Work required =
Lines to return, exactly: from the line with "s.threads := rfl" to the line with "s.groups := rfl" in the entries below, both included.

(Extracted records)
********

/-! ### `leaveEntries` changes vectors, wait tables and planes alone -/

@[simp] theorem State.leaveEntries_agenda (s : State) (q sl : Nat) : (s.leaveEntries q sl).agenda = s.agenda := rfl
@[simp] theorem State.leaveEntries_freeCtr (s : State) (q sl : Nat) : (s.leaveEntries q sl).freeCtr = s.freeCtr := rfl
@[simp] theorem State.leaveEntries_turn (s : State) (q sl : Nat) : (s.leaveEntries q sl).turn = s.turn := rfl
@[simp] theorem State.leaveEntries_clock (s : State) (q sl : Nat) : (s.leaveEntries q sl).clock = s.clock := rfl
@[simp] theorem State.leaveEntries_nextId (s : State) (q sl : Nat) : (s.leaveEntries q sl).nextId = s.nextId := rfl
@[simp] theorem State.leaveEntries_dev (s : State) (q sl : Nat) : (s.leaveEntries q sl).dev = s.dev := rfl
@[simp] theorem State.leaveEntries_pass (s : State) (q sl : Nat) : (s.leaveEntries q sl).pass = s.pass := rfl
@[simp] theorem State.leaveEntries_parked (s : State) (q sl : Nat) : (s.leaveEntries q sl).parked = s.parked := rfl
@[simp] theorem State.leaveEntries_threads (s : State) (q sl : Nat) : (s.leaveEntries q sl).threads = s.threads := rfl
@[simp] theorem State.leaveEntries_groups (s : State) (q sl : Nat) : (s.leaveEntries q sl).groups = s.groups := rfl
@[simp] theorem State.leaveEntries_greds (s : State) (q sl : Nat) : (s.leaveEntries q sl).greds = s.greds := rfl
@[simp] theorem State.leaveEntries_bollards (s : State) (q sl : Nat) : (s.leaveEntries q sl).bollards = s.bollards := rfl
@[simp] theorem State.leaveEntries_weighed (s : State) (q sl : Nat) : (s.leaveEntries q sl).weighed = s.weighed := rfl
@[simp] theorem State.leaveEntries_ops (s : State) (q sl : Nat) : (s.leaveEntries q sl).ops = s.ops := rfl
@[simp] theorem State.leaveEntries_scores (s : State) (q sl : Nat) : (s.leaveEntries q sl).scores = s.scores := rfl
@[simp] theorem State.leaveEntries_regions (s : State) (q sl : Nat) : (s.leaveEntries q sl).regions = s.regions := rfl
@[simp] theorem State.leaveEntries_latch (s : State) (q sl : Nat) : (s.leaveEntries q sl).latch = s.latch := rfl
@[simp] theorem State.leaveEntries_nodes (s : State) (q sl : Nat) : (s.leaveEntries q sl).nodes = s.nodes := rfl
@[simp] theorem State.leaveEntries_units (s : State) (q sl : Nat) : (s.leaveEntries q sl).units = s.units := rfl
@[simp] theorem State.leaveEntries_mem (s : State) (q sl : Nat) : (s.leaveEntries q sl).mem = s.mem := rfl
@[simp] theorem State.leaveEntries_poisoned (s : State) (q sl : Nat) : (s.leaveEntries q sl).poisoned = s.poisoned := rfl
@[simp] theorem State.leaveEntries_vmem (s : State) (q sl : Nat) : (s.leaveEntries q sl).vmem = s.vmem := rfl
@[simp] theorem State.leaveEntries_vlines (s : State) (q sl : Nat) : (s.leaveEntries q sl).vlines = s.vlines := rfl
@[simp] theorem State.leaveEntries_presence (s : State) (q sl : Nat) : (s.leaveEntries q sl).presence = s.presence := rfl
@[simp] theorem State.leaveEntries_vwritten (s : State) (q sl : Nat) : (s.leaveEntries q sl).vwritten = s.vwritten := rfl
@[simp] theorem State.leaveEntries_fills (s : State) (q sl : Nat) : (s.leaveEntries q sl).fills = s.fills := rfl
@[simp] theorem State.leaveEntries_framePrio (s : State) (q sl : Nat) : (s.leaveEntries q sl).framePrio = s.framePrio := rfl
@[simp] theorem State.leaveEntries_holdWaits (s : State) (q sl : Nat) : (s.leaveEntries q sl).holdWaits = s.holdWaits := rfl
@[simp] theorem State.leaveEntries_dir (s : State) (q sl : Nat) : (s.leaveEntries q sl).dir = s.dir := rfl
@[simp] theorem State.leaveEntries_copies (s : State) (q sl : Nat) : (s.leaveEntries q sl).copies = s.copies := rfl
@[simp] theorem State.leaveEntries_reqs (s : State) (q sl : Nat) : (s.leaveEntries q sl).reqs = s.reqs := rfl
@[simp] theorem State.leaveEntries_answers (s : State) (q sl : Nat) : (s.leaveEntries q sl).answers = s.answers := rfl
@[simp] theorem State.leaveEntries_replicas (s : State) (q sl : Nat) : (s.leaveEntries q sl).replicas = s.replicas := rfl
@[simp] theorem State.leaveEntries_net (s : State) (q sl : Nat) : (s.leaveEntries q sl).net = s.net := rfl
@[simp] theorem State.leaveEntries_homeWait (s : State) (q sl : Nat) : (s.leaveEntries q sl).homeWait = s.homeWait := rfl
@[simp] theorem State.leaveEntries_collecting (s : State) (q sl : Nat) : (s.leaveEntries q sl).collecting = s.collecting := rfl
@[simp] theorem State.leaveEntries_recalls (s : State) (q sl : Nat) : (s.leaveEntries q sl).recalls = s.recalls := rfl
@[simp] theorem State.leaveEntries_pers (s : State) (q sl : Nat) : (s.leaveEntries q sl).pers = s.pers := rfl
@[simp] theorem State.leaveEntries_frz (s : State) (q sl : Nat) : (s.leaveEntries q sl).frz = s.frz := rfl
@[simp] theorem State.leaveEntries_gens (s : State) (q sl : Nat) : (s.leaveEntries q sl).gens = s.gens := rfl
@[simp] theorem State.leaveEntries_genWait (s : State) (q sl : Nat) : (s.leaveEntries q sl).genWait = s.genWait := rfl
@[simp] theorem State.leaveEntries_sweeps (s : State) (q sl : Nat) : (s.leaveEntries q sl).sweeps = s.sweeps := rfl
@[simp] theorem State.leaveEntries_pageOrder (s : State) (q sl : Nat) : (s.leaveEntries q sl).pageOrder = s.pageOrder := rfl
@[simp] theorem State.leaveEntries_paying (s : State) (q sl : Nat) : (s.leaveEntries q sl).paying = s.paying := rfl
@[simp] theorem State.leaveEntries_farPages (s : State) (q sl : Nat) : (s.leaveEntries q sl).farPages = s.farPages := rfl
@[simp] theorem State.leaveEntries_dooms (s : State) (q sl : Nat) : (s.leaveEntries q sl).dooms = s.dooms := rfl
@[simp] theorem State.leaveEntries_fmt (s : State) (q sl : Nat) : (s.leaveEntries q sl).fmt = s.fmt := rfl
@[simp] theorem State.leaveEntries_sliceOwner (s : State) (q sl : Nat) : (s.leaveEntries q sl).sliceOwner = s.sliceOwner := rfl
@[simp] theorem State.leaveEntries_quayPart (s : State) (q sl : Nat) : (s.leaveEntries q sl).quayPart = s.quayPart := rfl
@[simp] theorem State.leaveEntries_absent (s : State) (q sl : Nat) : (s.leaveEntries q sl).absent = s.absent := rfl
@[simp] theorem State.leaveEntries_partOwner (s : State) (q sl : Nat) : (s.leaveEntries q sl).partOwner = s.partOwner := rfl
@[simp] theorem State.leaveEntries_partNet (s : State) (q sl : Nat) : (s.leaveEntries q sl).partNet = s.partNet := rfl
@[simp] theorem State.leaveEntries_netpol (s : State) (q sl : Nat) : (s.leaveEntries q sl).netpol = s.netpol := rfl
@[simp] theorem State.leaveEntries_tlb (s : State) (q sl : Nat) : (s.leaveEntries q sl).tlb = s.tlb := rfl
@[simp] theorem State.leaveEntries_walks (s : State) (q sl : Nat) : (s.leaveEntries q sl).walks = s.walks := rfl
@[simp] theorem State.leaveEntries_pgreqs (s : State) (q sl : Nat) : (s.leaveEntries q sl).pgreqs = s.pgreqs := rfl
@[simp] theorem State.leaveEntries_ctxs (s : State) (q sl : Nat) : (s.leaveEntries q sl).ctxs = s.ctxs := rfl
@[simp] theorem State.leaveEntries_quayCtx (s : State) (q sl : Nat) : (s.leaveEntries q sl).quayCtx = s.quayCtx := rfl
@[simp] theorem State.leaveEntries_ctxq (s : State) (q sl : Nat) : (s.leaveEntries q sl).ctxq = s.ctxq := rfl
@[simp] theorem State.leaveEntries_handovers (s : State) (q sl : Nat) : (s.leaveEntries q sl).handovers = s.handovers := rfl
@[simp] theorem State.leaveEntries_preempts (s : State) (q sl : Nat) : (s.leaveEntries q sl).preempts = s.preempts := rfl
@[simp] theorem State.leaveEntries_saves (s : State) (q sl : Nat) : (s.leaveEntries q sl).saves = s.saves := rfl
@[simp] theorem State.leaveEntries_areaDue (s : State) (q sl : Nat) : (s.leaveEntries q sl).areaDue = s.areaDue := rfl
@[simp] theorem State.leaveEntries_sections (s : State) (q sl : Nat) : (s.leaveEntries q sl).sections = s.sections := rfl
@[simp] theorem State.leaveEntries_quota (s : State) (q sl : Nat) : (s.leaveEntries q sl).quota = s.quota := rfl
@[simp] theorem State.leaveEntries_meters (s : State) (q sl : Nat) : (s.leaveEntries q sl).meters = s.meters := rfl
@[simp] theorem State.leaveEntries_launches (s : State) (q sl : Nat) : (s.leaveEntries q sl).launches = s.launches := rfl
@[simp] theorem State.leaveEntries_ready (s : State) (q sl : Nat) : (s.leaveEntries q sl).ready = s.ready := rfl
@[simp] theorem State.leaveEntries_lastQueue (s : State) (q sl : Nat) : (s.leaveEntries q sl).lastQueue = s.lastQueue := rfl
@[simp] theorem State.leaveEntries_inbox (s : State) (q sl : Nat) : (s.leaveEntries q sl).inbox = s.inbox := rfl
@[simp] theorem State.leaveEntries_outbox (s : State) (q sl : Nat) : (s.leaveEntries q sl).outbox = s.outbox := rfl
@[simp] theorem State.leaveEntries_links (s : State) (q sl : Nat) : (s.leaveEntries q sl).links = s.links := rfl
@[simp] theorem State.leaveEntries_remotes (s : State) (q sl : Nat) : (s.leaveEntries q sl).remotes = s.remotes := rfl
@[simp] theorem State.leaveEntries_remoteHolds (s : State) (q sl : Nat) : (s.leaveEntries q sl).remoteHolds = s.remoteHolds := rfl
@[simp] theorem State.leaveEntries_farRanks (s : State) (q sl : Nat) : (s.leaveEntries q sl).farRanks = s.farRanks := rfl
@[simp] theorem State.leaveEntries_collIn (s : State) (q sl : Nat) : (s.leaveEntries q sl).collIn = s.collIn := rfl
@[simp] theorem State.leaveEntries_domain (s : State) (q sl : Nat) : (s.leaveEntries q sl).domain = s.domain := rfl
@[simp] theorem State.leaveEntries_upsets (s : State) (q sl : Nat) : (s.leaveEntries q sl).upsets = s.upsets := rfl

********

Result =
@[simp] theorem State.leaveEntries_threads (s : State) (q sl : Nat) : (s.leaveEntries q sl).threads = s.threads := rfl
@[simp] theorem State.leaveEntries_groups (s : State) (q sl : Nat) : (s.leaveEntries q sl).groups = s.groups := rfl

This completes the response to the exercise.